Why Unity is Not Conformity October 31, 2018

My wife and I have decided on UNITY as the vision for our marriage. It is our calling card, our lighthouse, our mantra. It’s fitting because we are two incredibly different people with two incredibly different family backgrounds. We’ve learned a lot in our pursuit of unity.

One of the most important things we’ve learned is that unity does not mean conformity. Unity and diversity are not mutually exclusive. In fact, they depend largely on one another.

 

Mistakes

We make a lot of mistakes in our pursuit of unity. But every mistake boils down to one significant untruth: unity is total agreement.

When we come to a disagreement, we naturally want the other to see our point of view. The immature voice in our heads says that we all need to be on the same page to be unified. That togetherness is sameness.

My wife has a lot of strong opinions. Trying to uproot her just causes her to dig deeper. I’m pretty much the same kind of person. We all are. In an effort at peace, it feels as if one of us has to be passive, to lay down ourselves for the sake of harmony. But when we do this, it is an illusion, and a subtle subversion of what true unity entails.

 

The 3

There are three elements essential to unity. The first is acceptance. Unconditional love and acceptance. There is a difference, by the way, between acceptance and approval. If my wife murdered someone, I would not approve. I would lament and condemn her behavior. But I would visit her in jail until death do us part. I would still accept who she is, even if I did not approve of an action she took.

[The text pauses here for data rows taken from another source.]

-- ==== Sys2Proof/Laws/State.lean ====
section
/-! SUPPORT. The fields that each shared update of State leaves alone, one lemma per field. -/

namespace Sys2Proof.Laws
open Sys2Proof.Machine

/-! ### A message sent -/

@[simp] theorem emit_orderCode (o : Out) (s : State) :
    (s.emit o).orderCode = s.orderCode := rfl

@[simp] theorem emit_now (o : Out) (s : State) :
    (s.emit o).now = s.now := rfl

@[simp] theorem emit_power (o : Out) (s : State) :
    (s.emit o).power = s.power := rfl

@[simp] theorem emit_pcie (o : Out) (s : State) :
    (s.emit o).pcie = s.pcie := rfl

@[simp] theorem emit_events (o : Out) (s : State) :
    (s.emit o).events = s.events := rfl

@[simp] theorem emit_direct (o : Out) (s : State) :
    (s.emit o).direct = s.direct := rfl

@[simp] theorem emit_digest (o : Out) (s : State) :
    (s.emit o).digest = s.digest := rfl

@[simp] theorem emit_keys (o : Out) (s : State) :
    (s.emit o).keys = s.keys := rfl

@[simp] theorem emit_head (o : Out) (s : State) :
    (s.emit o).head = s.head := rfl

@[simp] theorem emit_domains (o : Out) (s : State) :
    (s.emit o).domains = s.domains := rfl

@[simp] theorem emit_mirror (o : Out) (s : State) :
    (s.emit o).mirror = s.mirror := rfl

@[simp] theorem emit_heads (o : Out) (s : State) :
    (s.emit o).heads = s.heads := rfl

@[simp] theorem emit_net (o : Out) (s : State) :
    (s.emit o).net = s.net := rfl

@[simp] theorem emit_nvme (o : Out) (s : State) :
    (s.emit o).nvme = s.nvme := rfl

@[simp] theorem emit_wp (o : Out) (s : State) :
    (s.emit o).wp = s.wp := rfl

@[simp] theorem emit_map (o : Out) (s : State) :
    (s.emit o).map = s.map := rfl

@[simp] theorem emit_flash (o : Out) (s : State) :
    (s.emit o).flash = s.flash := rfl

@[simp] theorem emit_stripe (o : Out) (s : State) :
    (s.emit o).stripe = s.stripe := rfl

@[simp] theorem emit_dram (o : Out) (s : State) :
    (s.emit o).dram = s.dram := rfl

@[simp] theorem emit_arbiters (o : Out) (s : State) :
    (s.emit o).arbiters = s.arbiters := rfl

@[simp] theorem emit_latency (o : Out) (s : State) :
    (s.emit o).latency = s.latency := rfl

@[simp] theorem emit_dump (o : Out) (s : State) :
    (s.emit o).dump = s.dump := rfl

@[simp] theorem emit_run (o : Out) (s : State) :
    (s.emit o).run = s.run := rfl

@[simp] theorem emit_footing (o : Out) (s : State) :
    (s.emit o).footing = s.footing := rfl

@[simp] theorem emit_templates (o : Out) (s : State) :
    (s.emit o).templates = s.templates := rfl

@[simp] theorem emit_mason (o : Out) (s : State) :
    (s.emit o).mason = s.mason := rfl

@[simp] theorem emit_free (o : Out) (s : State) :
    (s.emit o).free = s.free := rfl

@[simp] theorem emit_pending (o : Out) (s : State) :
    (s.emit o).pending = s.pending := rfl

/-! ### Messages sent -/

@[simp] theorem emitAll_orderCode (os : List Out) (s : State) :
    (s.emitAll os).orderCode = s.orderCode := rfl

@[simp] theorem emitAll_now (os : List Out) (s : State) :
    (s.emitAll os).now = s.now := rfl

@[simp] theorem emitAll_power (os : List Out) (s : State) :
    (s.emitAll os).power = s.power := rfl

@[simp] theorem emitAll_pcie (os : List Out) (s : State) :
    (s.emitAll os).pcie = s.pcie := rfl

@[simp] theorem emitAll_events (os : List Out) (s : State) :
    (s.emitAll os).events = s.events := rfl

@[simp] theorem emitAll_direct (os : List Out) (s : State) :
    (s.emitAll os).direct = s.direct := rfl

@[simp] theorem emitAll_digest (os : List Out) (s : State) :
    (s.emitAll os).digest = s.digest := rfl

@[simp] theorem emitAll_keys (os : List Out) (s : State) :
    (s.emitAll os).keys = s.keys := rfl

@[simp] theorem emitAll_head (os : List Out) (s : State) :
    (s.emitAll os).head = s.head := rfl

@[simp] theorem emitAll_domains (os : List Out) (s : State) :
    (s.emitAll os).domains = s.domains := rfl

@[simp] theorem emitAll_mirror (os : List Out) (s : State) :
    (s.emitAll os).mirror = s.mirror := rfl
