theorem witness_MirrorMessagesAct_1 :
    (∃ (s t : State) (conn h lane : Nat) (m : PeerMsg) (b : List Byte) (rest : List (List Byte)), s.takesPeer conn 1 h lane m b rest ∧ t = s.peerTaken conn m rest ∧ t.areaOf h = none) ∧
    (∃ (s t : State) (conn h lane i : Nat) (m : PeerMsg) (b : List Byte) (rest : List (List Byte)), s.takesPeer conn 1 h lane m b rest ∧ t = s.peerTaken conn m rest ∧ t.areaOf h = some i ∧ (t.area i).records.has m.wsn = true) ∧
    (∃ (s t : State) (conn h lane i : Nat) (m : PeerMsg) (b r : List Byte) (rest : List (List Byte)), s.takesPeer conn 1 h lane m b rest ∧ t = s.peerTaken conn m rest ∧ t.areaOf h = some i ∧ (t.area i).records.has m.wsn = false ∧ r = t.readRegion i (256 * fieldAt m.body 0 4) (256 * fieldAt m.body 4 4) ∧ fieldAt r 8 8 = m.wsn ∧ fieldAt r 4 4 = fieldAt m.body 4 4 ∧ fieldAt m.body 8 4 = (crc32c r).toNat) ∧
    (∃ (s t : State) (conn h lane i : Nat) (m : PeerMsg) (b r : List Byte) (rest : List (List Byte)), s.takesPeer conn 1 h lane m b rest ∧ t = s.peerTaken conn m rest ∧ t.areaOf h = some i ∧ (t.area i).records.has m.wsn = false ∧ r = t.readRegion i (256 * fieldAt m.body 0 4) (256 * fieldAt m.body 4 4) ∧ ¬(fieldAt r 8 8 = m.wsn ∧ fieldAt r 4 4 = fieldAt m.body 4 4 ∧ fieldAt m.body 8 4 = (crc32c r).toNat)) ∧
    (∃ (s t : State) (conn h lane i d n q : Nat) (m : PeerMsg) (b : List Byte) (rest rs : List (List Byte)), s.takesPeer conn 3 h lane m b rest ∧ t = s.peerTaken conn m rest ∧ t.areaOf h = some i ∧ d = fieldAt m.body 0 1 ∧ n = fieldAt m.body 1 1 ∧ q = fieldAt m.body 8 8 ∧ ((t.area i).journal.getD d []).any (fun f => f.1 == q) = false ∧ rs = (List.range n).map (fun k => slice m.body (16 + 64 * k) 64)) ∧
    (∃ (s t : State) (conn h lane : Nat) (m : PeerMsg) (b : List Byte) (rest : List (List Byte)), s.takesPeer conn 4 h lane m b rest ∧ t = s.peerTaken conn m rest ∧ (t.areaOf h).isSome = true) := by
  refine ⟨⟨(peerState 1 (zeros 32)), ((peerState 1 (zeros 32)).peerTaken 7 (msgOf 1 (zeros 32)) []), (7), (2), (1), (msgOf 1 (zeros 32)), (peerBytes 1 (zeros 32)), ([]), by exact ⟨by decide +kernel, rfl, by decide +kernel⟩⟩,
    ⟨{ peerState 1 (zeros 32) with mirror.areas := [{ bound := some 2, records := [(4, (0, 1, 0))] }, {}] }, (State.peerTaken { peerState 1 (zeros 32) with mirror.areas := [{ bound := some 2, records := [(4, (0, 1, 0))] }, {}] } 7 (msgOf 1 (zeros 32)) []), (7), (2), (1), (0), (msgOf 1 (zeros 32)), (peerBytes 1 (zeros 32)), ([]), by exact ⟨by decide +kernel, rfl, by decide +kernel⟩⟩,
    ⟨{ peerState 1 noteBody with mirror.areas := [{ bound := some 2, mem := [(0, noteRecord)] }, {}] }, (State.peerTaken { peerState 1 noteBody with mirror.areas := [{ bound := some 2, mem := [(0, noteRecord)] }, {}] } 7 (msgOf 1 noteBody) []), (7), (2), (1), (0), (msgOf 1 noteBody), (peerBytes 1 noteBody), (noteRecord), ([]), by exact ⟨by decide +kernel, rfl, by decide +kernel⟩⟩,
    ⟨{ peerState 1 (zeros 32) with mirror.areas := [{ bound := some 2 }, {}] }, (State.peerTaken { peerState 1 (zeros 32) with mirror.areas := [{ bound := some 2 }, {}] } 7 (msgOf 1 (zeros 32)) []), (7), (2), (1), (0), (msgOf 1 (zeros 32)), (peerBytes 1 (zeros 32)), ([]), ([]), by exact ⟨by decide +kernel, rfl, by decide +kernel⟩⟩,
    ⟨{ peerState 3 (zeros 80) with mirror.areas := [{ bound := some 2 }, {}] }, (State.peerTaken { peerState 3 (zeros 80) with mirror.areas := [{ bound := some 2 }, {}] } 7 (msgOf 3 (zeros 80)) []), (7), (2), (1), (0), (0), (0), (0), (msgOf 3 (zeros 80)), (peerBytes 3 (zeros 80)), ([]), ([]), by exact ⟨by decide +kernel, rfl, by decide +kernel⟩⟩,
    ⟨{ peerState 4 (zeros 64) with mirror.areas := [{ bound := some 2 }, {}] }, (State.peerTaken { peerState 4 (zeros 64) with mirror.areas := [{ bound := some 2 }, {}] } 7 (msgOf 4 (zeros 64)) []), (7), (2), (1), (msgOf 4 (zeros 64)), (peerBytes 4 (zeros 64)), ([]), by exact ⟨by decide +kernel, rfl, by decide +kernel⟩⟩⟩

theorem witness_MirrorMessagesAct_2 :
    (∃ (s t : State) (conn h lane i : Nat) (m : PeerMsg) (b : List Byte) (rest : List (List Byte)), s.takesPeer conn 5 h lane m b rest ∧ t = s.peerTaken conn m rest ∧ t.areaOf h = some i) ∧
    (∃ (s t : State) (conn h lane i g : Nat) (r : Region) (m : PeerMsg) (b : List Byte) (rest : List (List Byte)), s.takesPeer conn 6 h lane m b rest ∧ t = s.peerTaken conn m rest ∧ t.areaOf h = none ∧ fieldAt m.body 0 1 = 1 ∧ t.freeArea? = some i ∧ fieldAt m.body 4 4 ≤ t.wp.logUnits ∧ g = ((t.net.regions.getD i {}).gen + 1) % 256 ∧ r = ⟨true, g, i * 2 ^ 40, 256 * fieldAt m.body 4 4, true, false, 1 + h, t.now :: recentStamps t.now (t.net.regions.getD i {}).reused⟩) ∧
    (∃ (s t : State) (conn h lane : Nat) (m : PeerMsg) (b : List Byte) (rest : List (List Byte)), s.takesPeer conn 6 h lane m b rest ∧ t = s.peerTaken conn m rest ∧ t.areaOf h = none ∧ fieldAt m.body 0 1 = 1 ∧ ((t.freeArea? = none ∨ t.wp.logUnits < fieldAt m.body 4 4))) ∧
    (∃ (s t : State) (conn h lane i : Nat) (m : PeerMsg) (b : List Byte) (rest : List (List Byte)), s.takesPeer conn 6 h lane m b rest ∧ t = s.peerTaken conn m rest ∧ t.areaOf h = some i ∧ t.takingOver h = false ∧ fieldAt m.body 0 1 = 0) ∧
    (∃ (s t u : State) (conn h lane : Nat) (m : PeerMsg) (b : List Byte) (rest : List (List Byte)), s.takesPeer conn 8 h lane m b rest ∧ t = s.peerTaken conn m rest ∧ u = (match t.areaOf h with | some i => if t.takingOver h then t else t.freeArea i | none => t)) := by
  refine ⟨⟨{ peerState 5 (zeros 8) with mirror.areas := [{ bound := some 2 }, {}] }, (State.peerTaken { peerState 5 (zeros 8) with mirror.areas := [{ bound := some 2 }, {}] } 7 (msgOf 5 (zeros 8)) []), (7), (2), (1), (0), (msgOf 5 (zeros 8)), (peerBytes 5 (zeros 8)), ([]), by exact ⟨by decide +kernel, rfl, by decide +kernel⟩⟩,
    ⟨(peerState 6 (fit 8 [1])), ((peerState 6 (fit 8 [1])).peerTaken 7 (msgOf 6 (fit 8 [1])) []), (7), (2), (1), (0), (1), (⟨true, 1, 0, 0, true, false, 3, [0]⟩), (msgOf 6 (fit 8 [1])), (peerBytes 6 (fit 8 [1])), ([]), by exact ⟨by decide +kernel, rfl, by decide +kernel⟩⟩,
    ⟨{ peerState 6 (fit 8 [1]) with mirror.areas := [] }, (State.peerTaken { peerState 6 (fit 8 [1]) with mirror.areas := [] } 7 (msgOf 6 (fit 8 [1])) []), (7), (2), (1), (msgOf 6 (fit 8 [1])), (peerBytes 6 (fit 8 [1])), ([]), by exact ⟨by decide +kernel, rfl, by decide +kernel⟩⟩,
    ⟨{ peerState 6 (zeros 8) with mirror.areas := [{ bound := some 2 }, {}] }, (State.peerTaken { peerState 6 (zeros 8) with mirror.areas := [{ bound := some 2 }, {}] } 7 (msgOf 6 (zeros 8)) []), (7), (2), (1), (0), (msgOf 6 (zeros 8)), (peerBytes 6 (zeros 8)), ([]), by exact ⟨by decide +kernel, rfl, by decide +kernel⟩⟩,
    ⟨(peerState 8 []), ((peerState 8 []).peerTaken 7 (msgOf 8 []) []), ((peerState 8 []).peerTaken 7 (msgOf 8 []) []), (7), (2), (1), (msgOf 8 []), (peerBytes 8 []), ([]), by exact ⟨by decide +kernel, rfl, rfl⟩⟩⟩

The second thing necessary is honesty. If one of us pretends something in order to uphold a false harmony, we’ve buried ourselves in extra layers of problem and disunity. This is why passive-aggressiveness is so prevalent in relationships today.

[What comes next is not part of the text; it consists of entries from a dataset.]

-- ==== Sys2Proof/Machine/Flags.lean ====
section
/-! DEFINITION. The event flags and the interrupt lines (10): occurrences, active sets, gaps. -/

namespace Sys2Proof.Machine

/-- The kinds routed to a line that are enabled and pending (10, Active set). -/
def Events.activeSet (e : Events) (line : Fin 4) : List (Fin 32) :=
  (List.finRange 32).filter (fun k => e.enable.getLsbD k && e.pending.getLsbD k && e.routes[k] == line)

/-- R190, R191: whether a line is active: its active set is not empty and no gap is in progress. -/
def Events.level (e : Events) (line : Fin 4) : Bool := !(e.activeSet line).isEmpty && e.gaps[line] == none

/-- R191: the gap of a line after a change from the active set `old`. A PULSED line makes or extends a gap when its set
goes from one non-empty set to another; an empty set ends a gap; a LEVEL line has none. -/
def Events.gapAfter (e : Events) (old : List (Fin 32)) (line : Fin 4) : Option Nat :=
  let new := e.activeSet line
  if !e.pulsed[line] || new.isEmpty then none
  else if !old.isEmpty && old != new then some 0
  else e.gaps[line]

/-- Changes flags, enables, routes or modes, and lets each line follow (R190, R191). -/
def Events.change (f : Events → Events) (e : Events) : Events :=
  let e' := f e
  { e' with gaps := Vector.ofFn (fun i => e'.gapAfter (e.activeSet i) i) }

/-- R186: an occurrence sets the kind's pending flag. -/
def Events.setPending (k : EventKind) (e : Events) : Events :=
  e.change (fun e => { e with pending := e.pending ||| (1#32 <<< k.num) })

/-- R189: clears the pending flags of a mask. -/
def Events.ack (m : BitVec 32) (e : Events) : Events :=
  e.change (fun e => { e with pending := e.pending &&& ~~~m })

/-- R187: a request for an event record joins EVENT staging or is lost. -/
def State.stageEvent (r : EventRec) (s : State) : State :=
  if s.rings[eventRing].state = .unset ∨ Config.eventStaging ≤ s.rings[eventRing].staging.length then
    s.modEv (fun e => { e with lost := inc32 e.lost })
  else
    s.modRing eventRing (fun g => { g with staging := g.staging ++ [{ record := .event r, issued := none }] })

/-- R186: one occurrence of a kind with its two arguments. -/
def State.raise (k : EventKind) (a1 a2 : Nat) (s : State) : State :=
  let s1 := s.modEv (Events.setPending k)
  if s.ev.log.getLsbD k.num then
    (s1.modEv (fun e => { e with seq := nextNumber e.seq })).stageEvent
      { kind := k, seq := s.ev.seq, line := s.pos.line, day := s.pos.day, tod := s.pos.tod,
        arg1 := low32 a1, arg2 := low32 a2 }
  else s1

/-- R191: the 2 µs of a gap have passed and the line returns to active. -/
def Events.endGap (line : Fin 4) (e : Events) : Events := { e with gaps := e.gaps.set line none }

/-- Raises the event only where a condition holds. -/
def State.raiseIf (c : Bool) (k : EventKind) (a1 a2 : Nat) (s : State) : State := if c then s.raise k a1 a2 else s

end Sys2Proof.Machine
end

The third thing necessary for unity is diversity. Yeah, in order to be in unison, we have to be different.

 

Diversity

Unity is not about us all standing shoulder to shoulder in perfect identical formation. It is about us standing in the staggered configuration that is a true expression of our individual identities. But, as we do so, to reach at whatever angles are necessary to hold hands, to acknowledge the distances and the differences, the complexity and the simplicity, the acceptance and the acknowledgement. It is in reaching across these crooked chasms that we find the truth of unity.

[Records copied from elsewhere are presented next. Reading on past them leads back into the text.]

/-! ## Leaving the write queue (R28, R29) -/

/-- The head write leaves the queue, and the hold slot is empty. -/
def State.popWrite (s : State) : State := s.modPath (fun p => { p with writes := p.writes.tail, hold := none })

/-- The head write is answered with an error and not forwarded. -/
def State.refuseHead (w : QueuedWrite) (s : State) : State :=
  s.popWrite.answer { axi := w.burst.id, read := false, okay := false, data := [] }

/-- R21: a crossing write at the head. -/
def State.refuseCrossing (w : QueuedWrite) (s : State) : State :=
  (s.refuseHead w).count (fun c => { c with crossing := inc32 c.crossing })

/-- R26: a guard hit. -/
def State.refuseGuarded (w : QueuedWrite) (r : Fin 4) (s : State) : State :=
  ((s.refuseHead w).count (fun c => { c with guarded := inc32 c.guarded })).raise .guardViolation w.burst.addr.toNat r.val

/-- R27: the consumer value that lies between the observed consumer and the producer written. -/
def Ring.adopts (g : Ring) (v : Idx) : Bool := Idx.ahead v g.consumer ≤ Idx.ahead g.written g.consumer

/-- R27: the RUNNING rings whose consumer word a write covers, each with the address of that word. -/
def State.consumersTouched (s : State) (w : QueuedWrite) : List (Fin 4 × Nat) :=
  (List.finRange 4).filterMap (fun r => if s.touchesConsumer w r then some (r, s.rings[r].base + 4) else none)

/-- R27: the rings that take a consumer value from the head write: those it covered when it became the head, which is now
unless it has been held. -/
def State.consumersOf (s : State) (w : QueuedWrite) : List (Fin 4 × Nat) :=
  match s.path.hold with
  | some h => h.consumers
  | none => s.consumersTouched w

/-- R27: the consumer value that one ring takes from a forwarded write, its consumer word lying at `x.2`. -/
def State.observe (w : QueuedWrite) (s : State) (x : Fin 4 × Nat) : State :=
  let g := s.rings[x.1]
  let v : Idx := BitVec.ofNat 16 (wordAfter g.consumer.toNat w.cls.down.toNat w.burst.bytes x.2)
  if g.adopts v then s.modRing x.1 (fun g => { g with consumer := v })
  else s.count (fun c => { c with consumerRejects := inc32 c.consumerRejects })

/-- The head write is issued downstream at its own or translated address, and the Ring Writer sees it (R27, R28). -/
def State.forwardHead (w : QueuedWrite) (what : AccessFor) (s : State) : State :=
  (s.consumersOf w).foldl (State.observe w) (s.popWrite.issue what w.cls.down w.burst.bytes 0)

/-- R28: a PASS or CONTROL write is forwarded; memory's response will answer it. -/
def State.forwardPlain (w : QueuedWrite) (s : State) : State :=
  (s.forwardHead w (.fwdWrite w.burst.id)).count (fun c => { c with writesForwarded := inc32 c.writesForwarded })

/-- R30: a capture write is forwarded and answered OKAY at once. -/
def State.forwardPosted (w : QueuedWrite) (s : State) : State :=
  (s.forwardHead w (.posted w.burst.id)).answer { axi := w.burst.id, read := false, okay := true, data := [] }

/-- R26: a write is tested against the guards, and dealt with by `k` when it hits none. -/
def State.guarded (w : QueuedWrite) (k : State → State) (s : State) : State :=
  match s.guardHit w with
  | some r => s.refuseGuarded w r
  | none => k s

/-! ## The Command Processor's side (R31, R175, R180) -/

/-- R31: a held producer write is released or expires: it is tested again and forwarded. -/
def State.forwardHeldProducer (s : State) : State :=
  match s.path.writes with
  | w :: _ => s.guarded w (State.forwardPlain w)
  | [] => s

/-- R180: the notice of a fault-ack write; `before` is the serial number of the first access that need not be answered
before slots are read. -/
def State.faultAckNotice (before : Nat) (s : State) : State :=
  if s.cp.stage = .fault then
    let s1 := (s.modCp (fun c => { c with stage := .idle, lastResult := .ok, barrier := before })).writeStateWord
    if Config.slotCount < s1.cp.announced then s1.chainFault .producer [] else s1
  else s

/-- R175: the known producer takes the value of a producer write. -/
def State.learnProducer (w : QueuedWrite) (s : State) : State :=
  s.modCp (fun c =>
    { c with known := BitVec.ofNat 16 (wordAfter c.known.toNat w.burst.addr.toNat w.burst.bytes s.controlBase.toNat) })

/-- R31: the producer write is held with the command hold limit, and every upstream write forwarded so far must be
answered before slots are read. -/
def State.holdProducer (w : QueuedWrite) (s : State) : State :=
  ((s.modPath (fun p =>
    { p with hold := some { producer := true, camera := 0, limit := s.cp.holdLimit, us := 0, serial := p.nextAccess,
                            consumers := s.consumersOf w } })
    ).count (fun c => { c with producerHolds := inc32 c.producerHolds })).modCp (fun c =>
    { c with barrier := s.path.nextAccess })

/-- R31, R175: a producer write in the stage that stands. -/
def State.producerTaken (w : QueuedWrite) (s : State) : State :=
  let s1 := s.learnProducer w
  match s.cp.stage with
  | .fault => s1.forwardPlain w
  | .idle | .gather =>
    let s2 := s1.holdProducer w
    if s2.cp.announced = 0 then s2.forwardHeldProducer
    else if Config.slotCount < s2.cp.announced then s2.chainFault .producer []
    else s2

/-! ## The head of the write queue (R29) -/

/-- Which row of the table deals with the head write. -/
inductive HeadKind where | plain | capture | producer | faultAck | consumer | live
deriving DecidableEq, Repr

/-- The rows part the head writes among them: crossing bursts and PASS and CONTROL writes without more are plain. -/
def State.headKind (s : State) (w : QueuedWrite) : HeadKind :=
  if w.cls.crossing then .plain
  else match w.cls.kind with
    | .live => .live
    | .capture => .capture
    | .control | .pass =>
      if s.isProducer w then .producer
      else if s.isFaultAck w then .faultAck
      else if (List.finRange 4).any (s.touchesConsumer w) then .consumer
      else .plain

/-- Acts on the head write when nothing is held and the head is of a kind; otherwise the row has no occasion (log 2). -/
def State.onHead (k : HeadKind) (act : QueuedWrite → State → State) (s : State) : State :=
  match s.path.hold, s.path.writes with
  | none, w :: _ => if s.headKind w = k then act w s else s
  | _, _ => s

/-- R21, R26, R28: a crossing, PASS or CONTROL write. -/
def State.plainHead (w : QueuedWrite) (s : State) : State :=
  if w.cls.crossing then s.refuseCrossing w else s.guarded w (State.forwardPlain w)

/-- The camera of a CAPTURE access. -/
def Classified.cam (c : Classified) : Fin 8 := Fin.ofNat 8 c.camera

/-- R30: the Path Unit acts on the answer to an offer. -/
def State.offerWrite (w : QueuedWrite) (s : State) : State :=
  match s.offer w.cls.cam w.cls.offset w.burst.bytes with
  | (s1, .tap) => (s1.forwardPosted w).count (fun c => { c with tapped := inc32 c.tapped })
  | (s1, .pass) => (s1.forwardPosted w).count (fun c => { c with untapped := inc32 c.untapped })
  | (s1, .wait) =>
    (s1.modPath (fun p =>
      { p with hold := some { producer := false, camera := w.cls.camera, limit := s1.ing.holdLimit, us := 0,
                              serial := p.nextAccess, consumers := s1.consumersOf w } })).count (fun c =>
      { c with captureHolds := inc32 c.captureHolds })

/-- R30: a CAPTURE write at the head. -/
def State.captureHead (w : QueuedWrite) (s : State) : State := s.guarded w (State.offerWrite w)

/-- The capture write that is held, with its camera. -/
def State.heldCapture (s : State) : Option QueuedWrite :=
  match s.path.hold, s.path.writes with
  | some h, w :: _ => if h.producer then none else some w
  | _, _ => none

/-- R30, R44: the held capture write is offered again. That the guards are tested before the offer (R26), so that a write that
hits one is refused without being offered or tapped, is the model's choice (log 64). -/
def State.reoffer (s : State) : State :=
  match s.heldCapture with
  | some w => s.guarded w (State.offerWrite w)
  | none => s

/-- R30, R44: a buffer of a camera has become FREE. -/
def State.reofferFor (cam : Fin 8) (s : State) : State :=
  match s.heldCapture with
  | some w => if w.cls.cam = cam then s.reoffer else s
  | none => s

/-- R44: the slot of the ring in which a capture write begins. -/
def State.slotOf (w : QueuedWrite) (s : State) : Nat :=
  (((enabledAt w.cls.offset w.burst.bytes).map (·.1)).headD 0) / (s.ing.cams[w.cls.cam]).cfg.stride

/-- R30, R44: the capture hold limit passes. A write that hits a guard at that moment is refused and not forwarded; that
Ingest is told of the expiry all the same is the model's choice (log 36). -/
def State.captureExpiry (w : QueuedWrite) (s : State) : State :=
  let slot := s.slotOf w
  let s1 := s.count (fun c => { c with captureExpiries := inc32 c.captureExpiries })
  (s1.guarded w (State.forwardPosted w)).captureExpired w.cls.cam slot

/-- R31: a fault-ack write is forwarded and the Command Processor is told of it. -/
def State.faultAckHead (w : QueuedWrite) (s : State) : State :=
  s.guarded w (fun s => (s.forwardPlain w).faultAckNotice s.path.nextAccess)

/-- R31: a producer write; one that writes the fault-ack word too is passed on as that first (log 33). -/
def State.producerHead (w : QueuedWrite) (s : State) : State :=
  s.guarded w (fun s =>
    (if s.isFaultAck w then s.faultAckNotice s.path.nextAccess else s).producerTaken w)

/-- R33: a LIVE write. -/
def State.liveHead (w : QueuedWrite) (s : State) : State :=
  s.guarded w (fun s =>
    ((s.refuseHead w).count (fun c => { c with liveWrites := inc32 c.liveWrites })).raise .guardViolation
      w.burst.addr.toNat 4)

/-! ## Reads (R28, R29, R32) -/

/-- A read leaves the queue. -/
def State.popRead (pos : Nat) (s : State) : State := s.modPath (fun p => { p with reads := p.reads.eraseIdx pos })

/-- R29: whether a write still in the queue enables a byte that a read covers, by downstream addresses. A LIVE write and one that
crosses a page have none, since they are never forwarded: that they are compared at their own address is the model's choice
(log 63). -/
def State.overlapsWrite (s : State) (r : QueuedRead) : Bool :=
  s.path.writes.any (fun w =>
    touches w.cls.down.toNat w.burst.bytes r.cls.down.toNat (r.cls.down.toNat + r.burst.len))

/-- R29: whether an earlier read with the same AXI ID waits. -/
def State.earlierSameId (s : State) (pos : Nat) (r : QueuedRead) : Bool :=
  (s.path.reads.take pos).any (fun q => q.burst.id == r.burst.id)

/-- R21, R28, R32: a queued read whose conditions hold. -/
def State.releaseRead (pos : Nat) (r : QueuedRead) (s : State) : State :=
  if r.cls.crossing then
    ((s.popRead pos).answer { axi := r.burst.id, read := true, okay := false, data := [] }).count (fun c =>
      { c with crossing := inc32 c.crossing })
  else if r.cls.kind = .live then
    ((s.popRead pos).answer { axi := r.burst.id, read := true, okay := true, data := r.snapshot }).count (fun c =>
      { c with liveReads := inc32 c.liveReads })
  else if s.overlapsWrite r then s
  else
    ((s.popRead pos).issue (.fwdRead r.burst.id) r.cls.down [] r.burst.len).count (fun c =>
      { c with readsForwarded := inc32 c.readsForwarded })

/-! ## The rows -/

/-- UPSTREAM_WRITE_ARRIVAL (R21, R22): while the queue holds 32 bursts, the fabric waits. -/
def execUpstreamWriteArrival (w : WriteBurst) (s : State) : Host.Outcome State Fault Refusal :=
  if burstLenOk w.bytes.length then
    if s.path.writes.length < Config.queueDepth then
      .next (s.modPath (fun p =>
        { p with writes := p.writes ++ [{ burst := w, cls := p.classify w.addr w.bytes.length }] }))
    else .next s
  else .fault .malformedOperand

/-- UPSTREAM_READ_ARRIVAL (R21, R22, R32): a LIVE read takes its snapshot now. That the read queue occupancy it shows does
not count the arriving read itself is the model's choice (log 42). -/
def execUpstreamReadArrival (r : ReadBurst) (s : State) : Host.Outcome State Fault Refusal :=
  if burstLenOk r.len then
    if s.path.reads.length < Config.queueDepth then
      let c := s.path.classify r.addr r.len
      let live : Bool := c.kind = .live
      .next (s.modPath (fun p =>
        { p with reads := p.reads ++ [{ burst := r, cls := c,
                                        snapshot := if live then s.snapshot c.offset r.len else [] }] }))
    else .next s
  else .fault .malformedOperand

Our culture’s communities are suffering because we are all stubbornly demanding that everyone be the same. We view differences as an affront to who we are. In truth, it is our differences that make us better together. It allows us to see truth from different angles. To appreciate something outside of ourselves, because none of us has a monopoly on beauty or truth or goodness.

Unification is about reaching across aisles, down crevices, through opinions. It is about being okay with being different, a willingness to express our limited knowledge and experience and receive the expression of others with genuine thanksgiving. Until we are truly diverse, we cannot be truly unified.